Options traders often trade different strategies at different implied volatility (IV) levels. A covered call or put writer might only choose to sell options when implied volatility is greater than a certain percentage value or greater than a certain percentile over the last year. Implied volatility entry and exit conditions allow you to backtest and optimize these types of strategies quickly.
IV Percentile Conditions
The screenshot below shows the Implied Volatility Entry Conditions available for your backtests. For reference, the tool shows you the prevailing implied volatility and percentile levels. Percentiles are calculated using the last year of historical data, and the implied volatility metric is derived from at-the-money options with one month until expiration.
You can choose to backtest entering your strategy only when the prevailing IV percentile is above and/or below a certain value. There is also a corresponding setting for exiting your strategy when certain IV percentiles are reached. For example, you can quickly backtest a strategy where you buy a call option when IV is below the 10th percentile and then sell the option when IV rises to the 50th percentile.
IV Percentage Conditions
Instead of basing your implied volatility condition on percentile values, you can also use the raw percentage of implied volatility. To modify the setting, click the "Backtest by IV percentage points" button, and the input fields will change to reflect percentage point inputs.

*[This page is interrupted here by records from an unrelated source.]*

-- ==== Sys2Proof/Machine/Build.lean ====
section
/-! DEFINITION. Machine/Build.lean: BUILD and REFIT (R284), the tree a build writes (R285 to R287, R324), the refit of a live
one (R288), and the compactor (R289). -/

namespace Sys2Proof.Machine

open Sys2Proof

/-! ## The command (Table 12.5) -/

/-- The fields of a build command. -/
structure BuildCmd where
  hdr : Nat
  clus : Nat
  nclus : Nat
  cdepth : Nat
  ratio : Nat
  pool : Nat
  pbytes : Nat
  cairn : Nat
  scratch : Nat
  clean : Bool
  deriving DecidableEq, Repr

def buildCmd (bs : List Byte) : BuildCmd :=
  ⟨bytesAt bs 0 8, bytesAt bs 8 8, bytesAt bs 16 4, byteAt bs 20, bytesAt bs 22 2, bytesAt bs 24 8, bytesAt bs 32 8, bytesAt bs 40 8,
    bytesAt bs 48 8, zeroBytes bs 21 1 && zeroBytes bs 60 68⟩

/-- RATIO is finite and at least 1.0. -/
def ratioOk (r : Nat) : Bool := decide (r < 0x7C00) && decide (0x3C00 ≤ r)

/-- The live slot a refit starts from. -/
def liveSlot (h : List Byte) (nclus : Nat) : Option Nat :=
  [0, 1].find? (fun i => decide ((treeSlot h i).state = 2) && decide ((treeSlot h i).nclus = nclus))

/-- What of the command alone is malformed (R284). -/
def BuildCmd.bad (c : BuildCmd) (refit : Bool) : Bool :=
  !c.clean || decide (c.hdr % 256 ≠ 0) || decide (c.nclus = 0) || decide (16777215 < c.nclus) || decide (c.pool % 128 ≠ 0) ||
  decide (c.cairn % 4 ≠ 0) || (if refit then !ratioOk c.ratio else decide (c.cdepth < 1) || decide (3 < c.cdepth))

/-! ## Submitting (R284) -/

/-- Commands the device's queue holds. -/
def buildQueueSize : Nat := 16

def State.submitBuild (s : State) (refit : Bool) (d : UDst) (a : SReg) : State :=
  s.releasing .device (fun s =>
    if buildQueueSize ≤ s.builds.length then (s.putU d 1#32).adv
    else
      let (id, s1) := s.freshId
      let job : BuildJob := ⟨id, refit, s.curCtx, s.src.pairVa a, .queued, [], 0, 0, 0, [], 0, [], 0⟩
      (({ s1 with builds := s1.builds ++ [job] } : State).putU d 0#32).adv)

noncomputable def execBuild (d : UDst) (a : SReg) (s : State) : Out :=
  checked (.build d a) lawful (fun s => s.vaTrap (s.src.pairVa a) 128) (fun s => s.submitBuild false d a) s
noncomputable def execRefit (d : UDst) (a : SReg) (s : State) : Out :=
  checked (.refit d a) lawful (fun s => s.vaTrap (s.src.pairVa a) 128) (fun s => s.submitBuild true d a) s

/-! ## What the builders reach -/

/-- Why an engine of the hub goes no further now: a page to wait for, the status it ends with, or a malformed page-table entry
it has met at a VA, which is a refused page with an error record (R378). -/
inductive BuildStop where
  | wait (va : Nat) | fail (status : Nat) | malformed (va : Nat)
  deriving DecidableEq, Repr

/-- The status a stop ends with, if it does. -/
def BuildStop.status (e : BuildStop) : Option Nat :=
  match e with
  | .wait _ => none
  | .fail x => some x
  | .malformed _ => some 3

/-- What a stop leaves behind: an upcall for the page it waits for, or the error record of a malformed entry. -/
def State.stopped (s : State) (ctx : Nat) (e : BuildStop) : State :=
  match e with
  | .wait va => s.askPage ctx va 4
  | .fail _ => s
  | .malformed va => s.malformed ctx 0 va

/-- A range of a context as the hub reaches it; lost data counts as a refused page (R415). -/
def State.reachHub (s : State) (ctx va n : Nat) (need : Need) : Except BuildStop (List Nat) :=
  let ps := s.hubPages ctx va n need
  match ps.find? (fun t => s.refusedElem ctx (⟨0, true, (t.2.1 : Int)⟩, t.1)) with
  | some t => .error (if t.1.isBad then .malformed t.2.1 else .fail 3)
  | none =>
    match ps.find? (fun t => t.1.isAbsent) with
    | some t => .error (.wait t.2.1)
    | none =>
      let pas := (s.hubPas ctx va n need).getD []
      if !need.writes && pas.any (fun pa => s.lost (lineOf pa)) then .error (.fail 3) else .ok pas

/-- Bytes of a range as the hub reads them. -/
def State.readHub (s : State) (ctx va n : Nat) : Except BuildStop (List Byte) :=
  match s.reachHub ctx va n .read with
  | .ok pas => .ok (pas.map s.mem.get)
  | .error e => .error e

/-- Every range of a list can be written. -/
def State.canWrite (s : State) (ctx : Nat) : List (Nat × Nat) → Except BuildStop Unit
  | [] => .ok ()
  | (va, n) :: r =>
    match s.reachHub ctx va n (.write true) with
    | .ok _ => s.canWrite ctx r
    | .error e => .error e

/-! ## Boxes and nodes as built (R282, R286) -/

/-- A box in units of 2^-149. -/
structure IBox where
  lo : V3
  hi : V3
  deriving DecidableEq, Repr

def V3.min (a b : V3) : V3 := ⟨Min.min a.x b.x, Min.min a.y b.y, Min.min a.z b.z⟩
def V3.max (a b : V3) : V3 := ⟨Max.max a.x b.x, Max.max a.y b.y, Max.max a.z b.z⟩
def IBox.union (a b : IBox) : IBox := ⟨a.lo.min b.lo, a.hi.max b.hi⟩
def IBox.ext (b : IBox) (ax : Nat) : Int := b.hi.ax ax - b.lo.ax ax
/-- Surface area, in units of 2^-298. -/
def IBox.area (b : IBox) : Nat := (2 * (b.ext 0 * b.ext 1 + b.ext 1 * b.ext 2 + b.ext 2 * b.ext 0)).toNat

def unionAll : List IBox → Option IBox
  | [] => none
  | b :: r => some (r.foldl IBox.union b)

def BuildCluster.box (c : BuildCluster) : IBox := ⟨⟨c.lo.1, c.lo.2.1, c.lo.2.2⟩, ⟨c.hi.1, c.hi.2.1, c.hi.2.2⟩⟩

/-- The least `k` from `k` up, within `fuel`, with `ext` at most 255 × 2^k. -/
def expFrom (ext : Int) : Nat → Nat → Nat
  | 0, k => k
  | fuel + 1, k => if ext ≤ 255 * 2 ^ k then k else expFrom ext fuel (k + 1)
/-- EXP of an extent (R282). -/
def boxExp (ext : Int) : Int := (expFrom ext 300 22 : Int) - 149

/-- A child of a node being written: its reference, its box, and its term of the cost: C of a node, NT / 8 of a cluster; none
where an edge of a box overflowed FP32, for which the cost has no stated value (log entry 16). -/
structure Piece where
  ref : Nat
  box : IBox
  term : Option Ratio
  deriving DecidableEq, Repr

def nodeRefOf (ix : Nat) : Nat := 2 ^ 30 + 2 * ix
def clusterRefOf (id : Nat) : Nat := 2 ^ 31 + 10 * id
def BuildCluster.piece (c : BuildCluster) : Piece := ⟨clusterRefOf c.id, c.box, some ⟨c.nt, 8⟩⟩

def Ratio.reduce (r : Ratio) : Ratio :=
  let g := Nat.gcd r.num.natAbs r.den
  if g = 0 then r else ⟨r.num / g, r.den / g⟩
def Ratio.add (a b : Ratio) : Ratio := Ratio.reduce ⟨a.num * b.den + b.num * a.den, a.den * b.den⟩
def Ratio.mul (a b : Ratio) : Ratio := Ratio.reduce ⟨a.num * b.num, a.den * b.den⟩

/-- The words of ORIGIN and the exponents of a node over a box. -/
def originWord (b : IBox) (ax : Nat) : Word := Ratio.f32 .rne (Ratio.units (b.lo.ax ax))

/-- The six box bytes of a child (R282). -/
def encodeChild (b : IBox) (c : IBox) : List Nat :=
  axes.foldl (fun l ax =>
    let unit : Int := 2 ^ (boxExp (b.ext ax) + 149).toNat
    l ++ [((c.lo.ax ax - b.lo.ax ax) / unit).toNat, (-((-(c.hi.ax ax - b.lo.ax ax)) / unit)).toNat]) []

/-- A child's box as decoded from the node, where no edge is infinite. -/
def decodedChild (b : IBox) (c : IBox) : Option IBox :=
  let q := encodeChild b c
  let d := decodeBox (originWord b) (fun ax => boxExp (b.ext ax)) (fun i => q.getD i 0)
  if d.all (fun x => f32Finite x.1 && f32Finite x.2) then
    let lo := fun i => f32Units (d.getD i (0#32, 0#32)).1
    let hi := fun i => f32Units (d.getD i (0#32, 0#32)).2
    some ⟨⟨lo 0, lo 1, lo 2⟩, ⟨hi 0, hi 1, hi 2⟩⟩
  else none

IV vs. Realized Volatility Conditions
The Volatility Backtester also includes several backtesting conditions for different implied volatility vs. realized volatility market environments. As an example, traders may sell options when implied volatility is unusually high compared to realized volatility (RV). Implied volatility is a market estimate of future expected volatility, while realized volatility is the historical volatility that has actually occurred in the past. These conditions allow you to flexibly trade IV vs. RV strategies.
IV vs. RV Relationships
You can choose to only enter historical trades in the backtest when a custom period of implied volatility (for example, 30 days) crosses above, crosses below, is above, or is below the same corresponding period of historically realized volatility.
IV vs. RV Differences
You can choose to only enter historical trades in the backtest when a custom period of implied volatility (for example, 30 days) is a certain amount greater or less than the same corresponding period of realized volatility.
IV vs. RV Standard Deviations
You can choose to only enter historical trades in the backtest when the difference between a custom period of implied volatility (for example, 30 days) and realized volatility of the same period is a certain number of standard deviations above or below the mean.